Loading PDFs with OCR¶
Astera ReportMiner provides the functionality to extract data from PDFs. There are two types of PDFs that are used, extractable and non-extractable. Extractable files contain text, whereas, the non-extractable PDFs have images or scanned documents saved as PDFs. In order to extract data from these PDFs, Astera ReportMiner provides an option to load these files with Optical Character Recognition (OCR).
Using OCR¶
We have a PDF file which is a scanned copy of an invoice for a consulting service. We will use the OCR option in Astera ReportMiner to extract the data.
1. Go to File > New > Report Model,
Select the PDF and click Open.
2. As the file does not have text, and is comprised of images, ReportMiner presents it as follows:
Select Use OCR to begin OCR processing on the document.
As the OCR is processed, a green processing bar is shown and if you want to cancel the processing, you can uncheck the Use OCR option in the OCR Options section of the Report Options panel.
4. For the current file read, the OCR gives us the following result:
As can be seen, there are a few misread items in the quantity column.
There is another option, OCR Resolution, where the user can select a suitable resolution to apply OCR. In order to determine which option is best for your case, visit the Best Practices for OCR document.
We will select OCR Resolution at low and we get the following result.
5. After processing, the data is presented on the designer.

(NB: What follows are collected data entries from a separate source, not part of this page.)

/-! ### The reset input (70_reset_and_hazards.md R311) -/

@[simp] theorem platformReset_params (s : State) : (platformReset s).params = s.params := rfl
@[simp] theorem platformReset_pend (s : State) : (platformReset s).pend = 0 := rfl
@[simp] theorem platformReset_busy (s : State) : (platformReset s).busy = false := rfl
@[simp] theorem platformReset_done (s : State) : (platformReset s).done = false := rfl
@[simp] theorem platformReset_err (s : State) : (platformReset s).err = false := rfl
@[simp] theorem platformReset_warn (s : State) : (platformReset s).warn = false := rfl
@[simp] theorem platformReset_nan (s : State) : (platformReset s).nan = false := rfl
@[simp] theorem platformReset_fatal (s : State) : (platformReset s).fatal = false := rfl
@[simp] theorem platformReset_errCode (s : State) : (platformReset s).errCode = .none := rfl
@[simp] theorem platformReset_irqEn (s : State) : (platformReset s).irqEn = 0 := rfl
@[simp] theorem platformReset_errInfo (s : State) : (platformReset s).errInfo = 0 := rfl
@[simp] theorem platformReset_len (s : State) : (platformReset s).len = 0 := rfl
@[simp] theorem platformReset_inBase (s : State) : (platformReset s).inBase = 0 := rfl
@[simp] theorem platformReset_outBase (s : State) : (platformReset s).outBase = 0 := rfl
@[simp] theorem platformReset_cfgMethod (s : State) : (platformReset s).cfgMethod = 0 := rfl
@[simp] theorem platformReset_cfgFmt (s : State) : (platformReset s).cfgFmt = 0 := rfl
@[simp] theorem platformReset_cfgRate (s : State) : (platformReset s).cfgRate = 0 := rfl
@[simp] theorem platformReset_cfgSeed (s : State) : (platformReset s).cfgSeed = 0 := rfl
@[simp] theorem platformReset_cfgStrengthLo (s : State) : (platformReset s).cfgStrengthLo = 0 := rfl
@[simp] theorem platformReset_cfgStrengthHi (s : State) : (platformReset s).cfgStrengthHi = 0 := rfl
@[simp] theorem platformReset_sMethod (s : State) : (platformReset s).sMethod = 0xFF := rfl
@[simp] theorem platformReset_sFmt (s : State) : (platformReset s).sFmt = 0 := rfl
@[simp] theorem platformReset_sTaps (s : State) : (platformReset s).sTaps = 0 := rfl
@[simp] theorem platformReset_sPos (s : State) : (platformReset s).sPos = 0 := rfl
@[simp] theorem platformReset_sSeed (s : State) : (platformReset s).sSeed = 0 := rfl
@[simp] theorem platformReset_sRatio (s : State) : (platformReset s).sRatio = 0 := rfl
@[simp] theorem platformReset_sScale (s : State) : (platformReset s).sScale = 0 := rfl
@[simp] theorem platformReset_sInvScale (s : State) : (platformReset s).sInvScale = 0 := rfl
@[simp] theorem platformReset_coef (s : State) : (platformReset s).coef = List.replicate s.params.cap 0 := rfl
@[simp] theorem platformReset_hist (s : State) : (platformReset s).hist = List.replicate s.params.cap 0 := rfl
@[simp] theorem platformReset_mem (s : State) : (platformReset s).mem = [] := rfl
@[simp] theorem platformReset_held (s : State) : (platformReset s).held = none := rfl
@[simp] theorem platformReset_hostQueue (s : State) : (platformReset s).hostQueue = s.hostQueue := rfl
@[simp] theorem platformReset_responses (s : State) : (platformReset s).responses = s.responses := rfl
@[simp] theorem platformReset_turns (s : State) : (platformReset s).turns = s.turns := rfl
@[simp] theorem platformReset_freeCount (s : State) : (platformReset s).freeCount = s.freeCount := rfl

Along with useful data, there are also some noise elements in the original file which are incorrectly converted to text and some erroneous readings of data.
ReportMiner has an Edit Mode to allow the user to edit the extracted data in order to clean and correct the result of OCR.
Click the Start Edit Mode icon on the toolbar above the designer.
6. In the Edit Mode, there is a separate toolbar with tools for editing.
Icon | Name | Purpose & Functionality |
---|---|---|
Save | To save the extracted data to a .txt file. | |
Find and Replace | To find and/or replace a particular string within the text. | |
Cut | To cut a particular data to clipboard. | |
Copy | To copy a particular data to clipboard. | |
Paste | To paste the last item from the clipboard. | |
Undo | To undo the previous action taken. | |
Redo | To redo the undone action. | |
Revert to Original | To revert the edits back to original. | |
End Edit Mode | To end Edit Mode and go back to the Report Model. |
We will edit the data in the file to remove the noise elements and correct a few numbers.
7. The editable data can be saved at any point to a .txt file for ease in later use.
8. Once done with the edits, click on the End Edit Mode icon on the toolbar above the designer. After edits, closing the edit mode changes the source file path of the report model to the .txt file we just saved.
Now, you can proceed to interact with the data on the designer as normal in a Report Model.
This concludes our discussion on the usage of OCR in loading files in Astera ReportMiner.